The recently concluded 3G and broadband wireless access (BWA) spectrum auctions were a success, earning the government Rs 1062.62 billion, far in excess of the anticipated Rs 350 billion.
The BWA spectrum auction for two slots of pan-Indian BWA licences of 20 MHz in each circle added Rs 385.4 billion to the government reserves.
In mid-June 2010, the 16-day BWA spectrum auction, which had 11 companies bidding through 117 rounds, fixed the price for a pan-Indian BWA licence at Rs 128.47 billion.
Bharti Airtel, Reliance WiMax, Idea Cellular, Aircel, Augere (Mauritius) Limited, Infotel Broadband Services, Qualcomm, Spice Internet Service Provider, Tata Communications Internet Services, Tikona Digital Networks and Vodafone Essar bid for BWA spectrum. Of these, six companies won the same across the country while only one company, Infotel, won BWA spectrum for all 22 telecom circles.
Qualcomm won in four circles, including the high-profile Delhi and Mumbai metros, paying over $1 billion.
Bharti Airtel acquired licences in four circles for $706 million; Aircel in eight circles for $733 million; Tikona Digital Networks in five circles for $225 million; and Augere of Mauritius in one circle for about $27 million.
Midway through the auction, four leading mobile operators -? Reliance Communications (RCOM), Vodafone Essar, Tata Teleservices Limited and Idea Cellular -? backed out on the grounds that the intensity of bids had driven the price of BWA spectrum “beyond rational levels.”
According to analysts, the 3G and BWA auctions have clearly indicated the real value of spectrum, so much so that even for BWA spectrum, which is expected to be used mostly for data, has fetched multiple times higher revenues than 2G spectrum given out in 2008. This is significant, considering that over 90 per cent of the total telecom revenues in India continue to come from voice. It is, therefore, expected that the telecom sector will be veering away from a voice-dominated arena to more data usage, which will provide a platform for services such as mbanking, m-health and m-education.
In a significant move, which industry watchers suspect will be game changing, Mukesh Ambani-led Reliance Industries Limited (RIL) acquired a 95 per cent stake in Infotel for $1 billion, a day after the BWA auction closed and Infotel emerged as the single winner of a panIndian licence.
Since the feuding brothers Mukesh and Anil Ambani decided to bury their differences in early May, they have gradually done away with most of their non-compete stipulations, paving the way for Mukesh’s return into the telecom sector.
His entry into the broadband space is being viewed by industry watchers as Reliance’s typical aggressive and ambitious move designed to change the dynamics of that space. In fact, RIL has plans of investing about Rs 233 billion over the next two years to complete network rollout of broadband access across India.

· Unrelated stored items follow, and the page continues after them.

-- ==== Sys2Proof/Certificates/Slice0/Obligations.lean ====
section
/-! DEFINITION. The statements for the provers: what the commands do, by family, in the order of the chapters of the spec, and what every step
keeps. A statement that cites a section rests on the model's reading of it; the log entries its operations name say where the model chose. -/

open Sys2Proof Sys2Proof.Machine

/-! Compute cores: control and synchronisation (chapter 4) -/

/-- R82: what the operations of the control class write. A core that can issue retires the instruction with sd ← its result; the
register's poison bit is the sources' (R80). BKPT asks for a halt once the phase completes; SEED loads the stochastic-rounding state, a 0
loading the constant. -/
def Obligations.ScalarResults : Prop :=
  ∀ (s : State) (n : CoreNo), s.ready n .current = true → ∀ (sd sa sb : SReg) (imm : W64) (sh : BitVec 6),
    let c := s.core n
    let done (v : W64) (bad : Bool) : Host.Outcome State Fault Refusal := .next ((s.setCore n (c.sset sd v bad)).retire n)
    exec (.nop n) s = .next (s.retire n) ∧
    exec (.li n sd imm) s = done imm false ∧
    exec (.add n sd sa sb) s = done (c.sget sa + c.sget sb) (c.sbad sa || c.sbad sb) ∧
    exec (.addi n sd sa imm) s = done (c.sget sa + imm) (c.sbad sa) ∧
    exec (.sub n sd sa sb) s = done (c.sget sa - c.sget sb) (c.sbad sa || c.sbad sb) ∧
    exec (.and_ n sd sa sb) s = done (c.sget sa &&& c.sget sb) (c.sbad sa || c.sbad sb) ∧
    exec (.or_ n sd sa sb) s = done (c.sget sa ||| c.sget sb) (c.sbad sa || c.sbad sb) ∧
    exec (.xor_ n sd sa sb) s = done (c.sget sa ^^^ c.sget sb) (c.sbad sa || c.sbad sb) ∧
    exec (.shl n sd sa sh) s = done (c.sget sa <<< sh.toNat) (c.sbad sa) ∧
    exec (.shr n sd sa sh) s = done (c.sget sa >>> sh.toNat) (c.sbad sa) ∧
    exec (.mul n sd sa sb) s = done (BitVec.ofNat 64 ((c.sget sa).toNat * (c.sget sb).toNat)) (c.sbad sa || c.sbad sb) ∧
    exec (.rdtime n sd) s = done s.clock.time false ∧
    exec (.rdid n sd) s = done (BitVec.ofNat 64 (s.coreId n)) false ∧
    exec (.bkpt n) s = .next ((s.retire n).modCore n (fun c => { c with flags := { c.flags with haltReq := true } })) ∧
    exec (.seed n sa) s = .next ((s.setCore n { c with regs := { c.regs with
      rngState := if c.sget sa = 0 then 0x9E3779B97F4A7C15 else c.sget sa } }).retire n)

/-- R80: s0 reads as 0 and discards writes; a write of another register changes it alone, with its poison bit, and nothing else of the core. -/
def Obligations.ScalarRegisters : Prop :=
  ∀ (c : Core) (sd r : SReg) (v : W64) (bad : Bool), Cells.wf c.sregs = true → Cells.wf c.spoison = true →
    ((c.sset sd v bad).sget r = if r = 0 then 0 else if r = sd then v else c.sget r) ∧
    ((c.sset sd v bad).sbad r = if r = 0 then false else if r = sd then bad else c.sbad r) ∧
    ((c.sset sd v bad) = { c with sregs := (c.sset sd v bad).sregs, spoison := (c.sset sd v bad).spoison })

/-- R79: an instruction that retires moves CORE_PC to the next word. Of the core nothing else changes but its performance counters;
every other core and every other part of the state stay as they were. -/
def Obligations.RetireFrame : Prop :=
  ∀ (s : State) (n : CoreNo),
    ((s.retire n).core n).regs = { (s.core n).regs with pc := (s.core n).regs.pc + 16 } ∧
    (s.retire n).core n = { s.core n with regs := ((s.retire n).core n).regs, counters := ((s.retire n).core n).counters } ∧
    (∀ m, m ≠ n → (s.retire n).core m = s.core m) ∧
    s.retire n = { s with cores := (s.retire n).cores }

/-- R82: a branch goes to its target when its condition holds and to the next word otherwise; R80: a poisoned operand faults the core
with POISON_BRANCH. -/
def Obligations.Branches : Prop :=
  ∀ (s : State) (n : CoreNo), s.ready n .current = true → ∀ (sa sb : SReg) (t : BitVec 11),
    let c := s.core n
    let go : State := (s.modCore n (fun c => { c with regs := { c.regs with pc := BitVec.ofNat 64 (16 * t.toNat) } })).countCore n 0x1C 1
    let outcome (taken : Bool) : Host.Outcome State Fault Refusal := .next (if taken then go else s.retire n)
    exec (.jmp n t) s = .next go ∧
    (c.sbad sa = false → c.sbad sb = false →
      exec (.beq n sa sb t) s = outcome (decide (c.sget sa = c.sget sb)) ∧
      exec (.bne n sa sb t) s = outcome (decide (c.sget sa ≠ c.sget sb)) ∧
      exec (.blt n sa sb t) s = outcome (decide ((c.sget sa).toInt < (c.sget sb).toInt)) ∧
      exec (.bge n sa sb t) s = outcome (decide ((c.sget sb).toInt ≤ (c.sget sa).toInt))) ∧
    ((c.sbad sa || c.sbad sb) = true →
      exec (.beq n sa sb t) s = .next (s.coreFault n errPoison) ∧
      exec (.bne n sa sb t) s = .next (s.coreFault n errPoison) ∧
      exec (.blt n sa sb t) s = .next (s.coreFault n errPoison) ∧
      exec (.bge n sa sb t) s = .next (s.coreFault n errPoison))

/-- R82, R81, R80: LDS reads and STS writes the aligned 64-bit word at sa + imm; beyond the store the core faults with
OPERAND_OVERFLOW, a poisoned base with POISON_BRANCH; poison travels with the word. -/
def Obligations.StoreWords : Prop :=
  ∀ (s : State) (n : CoreNo), s.ready n .current = true → ∀ (sd sa sb : SReg) (imm : W64),
    let c := s.core n
    let a := (c.sget sa + imm).toNat / 8 * 8
    (c.sbad sa = true →
      exec (.lds n sd sa imm) s = .next (s.coreFault n errPoison) ∧ exec (.sts n sa sb imm) s = .next (s.coreFault n errPoison)) ∧
    (c.sbad sa = false → storeSize < a + 8 →
      exec (.lds n sd sa imm) s = .next (s.coreFault n (errStore (a + 8))) ∧
      exec (.sts n sa sb imm) s = .next (s.coreFault n (errStore (a + 8)))) ∧
    (c.sbad sa = false → a + 8 ≤ storeSize →
      exec (.lds n sd sa imm) s =
        .next ((s.setCore n ((c.sset sd (BitVec.ofNat 64 (c.stLe a 8)) (c.granBad a)).seen (c.granBad a))).retire n) ∧
      exec (.sts n sa sb imm) s =
        .next ((s.setCore n ((c.stWrite a (leBytes 8 (c.sget sb).toNat) (fun _ => c.sbad sb)).seen (c.sbad sb))).retire n))

/-- R84: SIGNAL and END post a core event when every store and send of the core is complete. SIGNAL writes CORE_EVENT, END leaves it; SIGNAL
counts, END does not; both set pending, END also ended; where irq_en is set the local interrupt of the rubric core named in the target is
raised. Nothing else of the state changes by the post; END then enters IDLE, where a cut that waits takes effect. -/
def Obligations.CoreEvents : Prop :=
  (∀ (s : State) (n : CoreNo), s.ready n .current = true → ∀ (sa : SReg) (ev : W16),
    let c := s.core n
    (s.xferDone n = true →
      exec (.signal n sa ev) s = .next (((s.setCore n { c with ev := { c.ev with
        value := (c.sget sa).setWidth 48, event := ev, count := c.ev.count + 1, valuePoison := c.sbad sa } }).retire n).postEvent n false) ∧
      exec (.end_ n) s = .next ((((s.dropToken n).retire n).modCore n (fun c =>
        { c.applyInval with mode := .idle, phase := .none, nextPhase := .none })).postEvent n true |>.atBoundary n)) ∧
    (s.xferDone n = false → exec (.signal n sa ev) s = .next s ∧ exec (.end_ n) s = .next s)) ∧
  (∀ (s : State) (n : CoreNo) (ended : Bool),
    (s.postEvent n ended).core n = { s.core n with ev := { (s.core n).ev with pending := true, ended := (s.core n).ev.ended || ended } } ∧
    (∀ m, m ≠ n → (s.postEvent n ended).core m = s.core m) ∧
    (∀ k : Fin 24, (s.postEvent n ended).rub k =
      if (s.core n).ev.irqEn = true ∧ (s.core n).ev.target.toNat = k.val then { s.rub k with irq := true } else s.rub k) ∧
    s.postEvent n ended = { s with cores := (s.postEvent n ended).cores, rubric := (s.postEvent n ended).rubric })

/-- R83, R85, R86: a BARRIER of 2 to 128 participants at a home in the partition's rectangle sends one arrival with the core's parity of
the barrier, flips that parity alone and waits for its release, the pc and all memory as they were; another count faults with BAD_INSTR, a
home outside with PART_SHAPE, and nothing is sent. WAITIN retires when its units are there and waits otherwise; a count of 0 faults. FENCE
retires and ends the phase under way. Each arrival on its way, in any order, is counted at its home: the first of an id and parity sets the
count, one that names another count faults its sender with BARRIER_COUNT and is not counted, the last sends a release to every core that
arrived and forgets the barrier, any other is added; other barriers stay. Each release on its way ends the wait it is for: the core retires
its BARRIER; any other core, and a release nobody waits for, changes nothing but the releases. -/
def Obligations.Synchronisation : Prop :=
  (∀ (s : State) (n : CoreNo), s.ready n .current = true → ∀ (id : BitVec 4) (home : CoreNo) (count tag : Byte) (src : CoreNo),
    let c := s.core n
    let par := decide (c.parity.get id.toNat = 1)
    (count.toNat < 2 ∨ 128 < count.toNat → exec (.barrier n id home count) s = .next (s.coreFault n errBadInstr)) ∧
    (2 ≤ count.toNat → count.toNat ≤ 128 → s.sameRect n home = false → exec (.barrier n id home count) s = .next (s.coreFault n (coreErr 0x0405))) ∧
    (2 ≤ count.toNat → count.toNat ≤ 128 → s.sameRect n home = true →
      ∃ t, exec (.barrier n id home count) s = .next t ∧
        t.mesh.arrivals = s.mesh.arrivals ++ [⟨n, home, id.toNat, par, count.toNat⟩] ∧ t.mesh.releases = s.mesh.releases ∧
        (t.core n).wait = some (.barrier home id.toNat par) ∧ (t.core n).mode = .running ∧
        (t.core n).parity = c.parity.set id.toNat (if par then 0 else 1) ∧
        (t.core n).regs = c.regs ∧ (t.core n).sregs = c.sregs ∧ (t.core n).mem = c.mem ∧ t.mem = s.mem) ∧
    (count = 0 → exec (.waitin n tag src count) s = .next (s.coreFault n errBadInstr)) ∧
    (count ≠ 0 → count.toNat ≤ c.inUnits src tag.toNat → exec (.waitin n tag src count) s = .next (s.retire n)) ∧
    (count ≠ 0 → c.inUnits src tag.toNat < count.toNat → ∃ t, exec (.waitin n tag src count) s = .next t ∧
      (t.core n).wait = some (.waitin src tag.toNat count.toNat) ∧ (t.core n).regs = c.regs ∧ (t.core n).inbound = c.inbound ∧ t.mem = s.mem) ∧
    (c.phase = .none → exec (.fence n) s = .next (s.retire n)) ∧
    (c.phase ≠ .none → exec (.fence n) s = .next ((s.retire n).endPhase n .none))) ∧
  (∀ (s : State) (n : CoreNo) (i : Nat),
    (takeNth (fun a : MeshArrival => decide (a.home = n)) i s.mesh.arrivals = none → exec (.barrierArrival n i) s = .next s) ∧
    (∀ (a : MeshArrival) (rest : List MeshArrival),
      takeNth (fun a : MeshArrival => decide (a.home = n)) i s.mesh.arrivals = some (a, rest) →
      let isB (b : Barrier) : Bool := decide (b.id = a.id) && decide (b.parity = a.parity)
      let bs := (s.core n).barriers
      let others := bs.filter (fun b => !isB b)
      let u : State := { s with mesh := { s.mesh with arrivals := rest } }
      (bs.find? isB = none → a.count ≠ 1 → exec (.barrierArrival n i) s =
        .next (u.setCore n { s.core n with barriers := others ++ [⟨a.id, a.parity, a.count, [a.src]⟩] })) ∧
      (∀ b, bs.find? isB = some b →
        (b.count ≠ a.count → exec (.barrierArrival n i) s = .next (u.coreFault a.src (coreErr 0x010D))) ∧
        (b.count = a.count → b.arrived.length + 1 ≠ b.count → exec (.barrierArrival n i) s =
          .next (u.setCore n { s.core n with barriers := others ++ [{ b with arrived := b.arrived ++ [a.src] }] })) ∧
        (b.count = a.count → b.arrived.length + 1 = b.count → exec (.barrierArrival n i) s =
          .next { u.setCore n { s.core n with barriers := others } with
            mesh := { u.mesh with releases := s.mesh.releases ++ (b.arrived ++ [a.src]).map (fun d => ⟨d, n, a.id, a.parity⟩) } })))) ∧
  (∀ (s : State) (n : CoreNo) (i : Nat),
    (takeNth (fun a : MeshRelease => decide (a.dst = n)) i s.mesh.releases = none → exec (.barrierRelease n i) s = .next s) ∧
    (∀ (r : MeshRelease) (rest : List MeshRelease), takeNth (fun a : MeshRelease => decide (a.dst = n)) i s.mesh.releases = some (r, rest) →
      let u : State := { s with mesh := { s.mesh with releases := rest } }
      ((s.core n).mode = .running → (s.core n).wait = some (.barrier r.home r.id r.parity) →
        exec (.barrierRelease n i) s = .next ((u.retire n).endWait n) ∧
        (((u.retire n).endWait n).core n).wait = none ∧ (((u.retire n).endWait n).core n).regs.pc = (s.core n).regs.pc + 16) ∧
      ((s.core n).mode ≠ .running ∨ (s.core n).wait ≠ some (.barrier r.home r.id r.parity) → exec (.barrierRelease n i) s = .next u)))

“We are betting on the company’s data market,” RIL’s spokesperson stated. RIL has an advantage in this space, being the only player to have spectrum for data services in all 22 Indian service areas. Bharti Airtel has spectrum in 16 circles, Vodafone Essar in nine and RCOM, in 13. The RIL spokesperson added that the company expected cash break-even in its telecom venture in three years’ time.
To kick-start operations, RIL has stated that it would lease passive telecom infrastructure from the existing players including the Anil Ambani-owned RCOM.

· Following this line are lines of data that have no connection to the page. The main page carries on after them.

/-! State.setPart -/

@[simp] theorem State.setPart_pending (s : State) (p : PartNo) (x : Part) : (s.setPart p x).pending = s.pending := rfl
@[simp] theorem State.setPart_draws (s : State) (p : PartNo) (x : Part) : (s.setPart p x).draws = s.draws := rfl
@[simp] theorem State.setPart_variant (s : State) (p : PartNo) (x : Part) : (s.setPart p x).variant = s.variant := rfl
@[simp] theorem State.setPart_cores (s : State) (p : PartNo) (x : Part) : (s.setPart p x).cores = s.cores := rfl
@[simp] theorem State.setPart_rubric (s : State) (p : PartNo) (x : Part) : (s.setPart p x).rubric = s.rubric := rfl
@[simp] theorem State.setPart_mesh (s : State) (p : PartNo) (x : Part) : (s.setPart p x).mesh = s.mesh := rfl
@[simp] theorem State.setPart_mem (s : State) (p : PartNo) (x : Part) : (s.setPart p x).mem = s.mem := rfl
@[simp] theorem State.setPart_xlate (s : State) (p : PartNo) (x : Part) : (s.setPart p x).xlate = s.xlate := rfl
@[simp] theorem State.setPart_fol (s : State) (p : PartNo) (x : Part) : (s.setPart p x).fol = s.fol := rfl
@[simp] theorem State.setPart_host (s : State) (p : PartNo) (x : Part) : (s.setPart p x).host = s.host := rfl
@[simp] theorem State.setPart_clock (s : State) (p : PartNo) (x : Part) : (s.setPart p x).clock = s.clock := rfl
@[simp] theorem State.setPart_dieMap (s : State) (p : PartNo) (x : Part) : (s.setPart p x).dieMap = s.dieMap := rfl
@[simp] theorem State.setPart_log (s : State) (p : PartNo) (x : Part) : (s.setPart p x).log = s.log := rfl
@[simp] theorem State.setPart_power (s : State) (p : PartNo) (x : Part) : (s.setPart p x).power = s.power := rfl
@[simp] theorem State.setPart_plug (s : State) (p : PartNo) (x : Part) : (s.setPart p x).plug = s.plug := rfl
@[simp] theorem State.setPart_modu (s : State) (p : PartNo) (x : Part) : (s.setPart p x).modu = s.modu := rfl
@[simp] theorem State.setPart_link (s : State) (p : PartNo) (x : Part) : (s.setPart p x).link = s.link := rfl
@[simp] theorem State.setPart_dict (s : State) (p : PartNo) (x : Part) : (s.setPart p x).dict = s.dict := rfl
@[simp] theorem State.setPart_ward (s : State) (p : PartNo) (x : Part) : (s.setPart p x).ward = s.ward := rfl
@[simp] theorem State.setPart_sec (s : State) (p : PartNo) (x : Part) : (s.setPart p x).sec = s.sec := rfl
@[simp] theorem State.setPart_pmc (s : State) (p : PartNo) (x : Part) : (s.setPart p x).pmc = s.pmc := rfl
@[simp] theorem State.setPart_out (s : State) (p : PartNo) (x : Part) : (s.setPart p x).out = s.out := rfl

/-! State.modPart -/

@[simp] theorem State.modPart_pending (s : State) (p : PartNo) (f : Part → Part) : (s.modPart p f).pending = s.pending := rfl
@[simp] theorem State.modPart_draws (s : State) (p : PartNo) (f : Part → Part) : (s.modPart p f).draws = s.draws := rfl
@[simp] theorem State.modPart_variant (s : State) (p : PartNo) (f : Part → Part) : (s.modPart p f).variant = s.variant := rfl
@[simp] theorem State.modPart_cores (s : State) (p : PartNo) (f : Part → Part) : (s.modPart p f).cores = s.cores := rfl
@[simp] theorem State.modPart_rubric (s : State) (p : PartNo) (f : Part → Part) : (s.modPart p f).rubric = s.rubric := rfl
@[simp] theorem State.modPart_mesh (s : State) (p : PartNo) (f : Part → Part) : (s.modPart p f).mesh = s.mesh := rfl
@[simp] theorem State.modPart_mem (s : State) (p : PartNo) (f : Part → Part) : (s.modPart p f).mem = s.mem := rfl
@[simp] theorem State.modPart_xlate (s : State) (p : PartNo) (f : Part → Part) : (s.modPart p f).xlate = s.xlate := rfl
@[simp] theorem State.modPart_fol (s : State) (p : PartNo) (f : Part → Part) : (s.modPart p f).fol = s.fol := rfl
@[simp] theorem State.modPart_host (s : State) (p : PartNo) (f : Part → Part) : (s.modPart p f).host = s.host := rfl
@[simp] theorem State.modPart_clock (s : State) (p : PartNo) (f : Part → Part) : (s.modPart p f).clock = s.clock := rfl
@[simp] theorem State.modPart_dieMap (s : State) (p : PartNo) (f : Part → Part) : (s.modPart p f).dieMap = s.dieMap := rfl
@[simp] theorem State.modPart_log (s : State) (p : PartNo) (f : Part → Part) : (s.modPart p f).log = s.log := rfl
@[simp] theorem State.modPart_power (s : State) (p : PartNo) (f : Part → Part) : (s.modPart p f).power = s.power := rfl
@[simp] theorem State.modPart_plug (s : State) (p : PartNo) (f : Part → Part) : (s.modPart p f).plug = s.plug := rfl
@[simp] theorem State.modPart_modu (s : State) (p : PartNo) (f : Part → Part) : (s.modPart p f).modu = s.modu := rfl
@[simp] theorem State.modPart_link (s : State) (p : PartNo) (f : Part → Part) : (s.modPart p f).link = s.link := rfl
@[simp] theorem State.modPart_dict (s : State) (p : PartNo) (f : Part → Part) : (s.modPart p f).dict = s.dict := rfl
@[simp] theorem State.modPart_ward (s : State) (p : PartNo) (f : Part → Part) : (s.modPart p f).ward = s.ward := rfl
@[simp] theorem State.modPart_sec (s : State) (p : PartNo) (f : Part → Part) : (s.modPart p f).sec = s.sec := rfl
@[simp] theorem State.modPart_pmc (s : State) (p : PartNo) (f : Part → Part) : (s.modPart p f).pmc = s.pmc := rfl
@[simp] theorem State.modPart_out (s : State) (p : PartNo) (f : Part → Part) : (s.modPart p f).out = s.out := rfl

/-! State.modMem -/

@[simp] theorem State.modMem_pending (s : State) (f : MemState → MemState) : (s.modMem f).pending = s.pending := rfl
@[simp] theorem State.modMem_draws (s : State) (f : MemState → MemState) : (s.modMem f).draws = s.draws := rfl
@[simp] theorem State.modMem_variant (s : State) (f : MemState → MemState) : (s.modMem f).variant = s.variant := rfl
@[simp] theorem State.modMem_cores (s : State) (f : MemState → MemState) : (s.modMem f).cores = s.cores := rfl
@[simp] theorem State.modMem_rubric (s : State) (f : MemState → MemState) : (s.modMem f).rubric = s.rubric := rfl
@[simp] theorem State.modMem_mesh (s : State) (f : MemState → MemState) : (s.modMem f).mesh = s.mesh := rfl
@[simp] theorem State.modMem_fol (s : State) (f : MemState → MemState) : (s.modMem f).fol = s.fol := rfl
@[simp] theorem State.modMem_host (s : State) (f : MemState → MemState) : (s.modMem f).host = s.host := rfl
@[simp] theorem State.modMem_clock (s : State) (f : MemState → MemState) : (s.modMem f).clock = s.clock := rfl
@[simp] theorem State.modMem_xlate (s : State) (f : MemState → MemState) : (s.modMem f).xlate = s.xlate := rfl
@[simp] theorem State.modMem_dieMap (s : State) (f : MemState → MemState) : (s.modMem f).dieMap = s.dieMap := rfl
@[simp] theorem State.modMem_parts (s : State) (f : MemState → MemState) : (s.modMem f).parts = s.parts := rfl
@[simp] theorem State.modMem_log (s : State) (f : MemState → MemState) : (s.modMem f).log = s.log := rfl
@[simp] theorem State.modMem_power (s : State) (f : MemState → MemState) : (s.modMem f).power = s.power := rfl
@[simp] theorem State.modMem_plug (s : State) (f : MemState → MemState) : (s.modMem f).plug = s.plug := rfl
@[simp] theorem State.modMem_modu (s : State) (f : MemState → MemState) : (s.modMem f).modu = s.modu := rfl
@[simp] theorem State.modMem_link (s : State) (f : MemState → MemState) : (s.modMem f).link = s.link := rfl
@[simp] theorem State.modMem_dict (s : State) (f : MemState → MemState) : (s.modMem f).dict = s.dict := rfl
@[simp] theorem State.modMem_ward (s : State) (f : MemState → MemState) : (s.modMem f).ward = s.ward := rfl
@[simp] theorem State.modMem_sec (s : State) (f : MemState → MemState) : (s.modMem f).sec = s.sec := rfl
@[simp] theorem State.modMem_pmc (s : State) (f : MemState → MemState) : (s.modMem f).pmc = s.pmc := rfl
@[simp] theorem State.modMem_out (s : State) (f : MemState → MemState) : (s.modMem f).out = s.out := rfl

Further, RCOM has also expressed willingness to share its infrastructure (including a 200,000 km fibre optic network) and content offerings with RIL.
Analysts feel that though the Ambani brothers have not indicated or responded to any speculation of their combining telecom resources, the improving relations between them could make that happen. This, in turn, would result in the creation of a telecom powerhouse, given their combined spectrum assets and the synergies between their operations.
Meanwhile, winners like Qualcomm are also putting their plans in place. Qualcomm, the US-based chipmaker, plans to divest over a 50 per cent stake in its broadband wireless venture. “Initially, we will divest a 26 per cent stake and in the second phase, we will look at diluting another 26 per cent with a local or a foreign partner. The first deal is likely to be finalised within a month,” said Kanwalinder Singh, president, Qualcomm India and South Asia.
Bharat Sanchar Nigam Limited (BSNL), on the other hand, is unhappy. Though BSNL and Mahanagar Telephone Nigam Limited did not participate in the auctions, they will have to pay the auction price for their 3G and BWA spectrum, which was awarded to them over a year ago. BSNL has already asked the Department of Telecommunications for a refund on 3G and BWA spectrum fees on grounds that, unlike other commercial players, it was given no choice to select the circles where it would make a good business case for 3G and BWA services.
Clearly, with the auctions behind, alliances, acquisitions and restructuring will determine the eventual winners in the dynamic marketplace. Within the next few months, users can expect to see a slew of product launches of wireless broadband devices ranging from phones and laptops to netbooks and iPad lookalikes.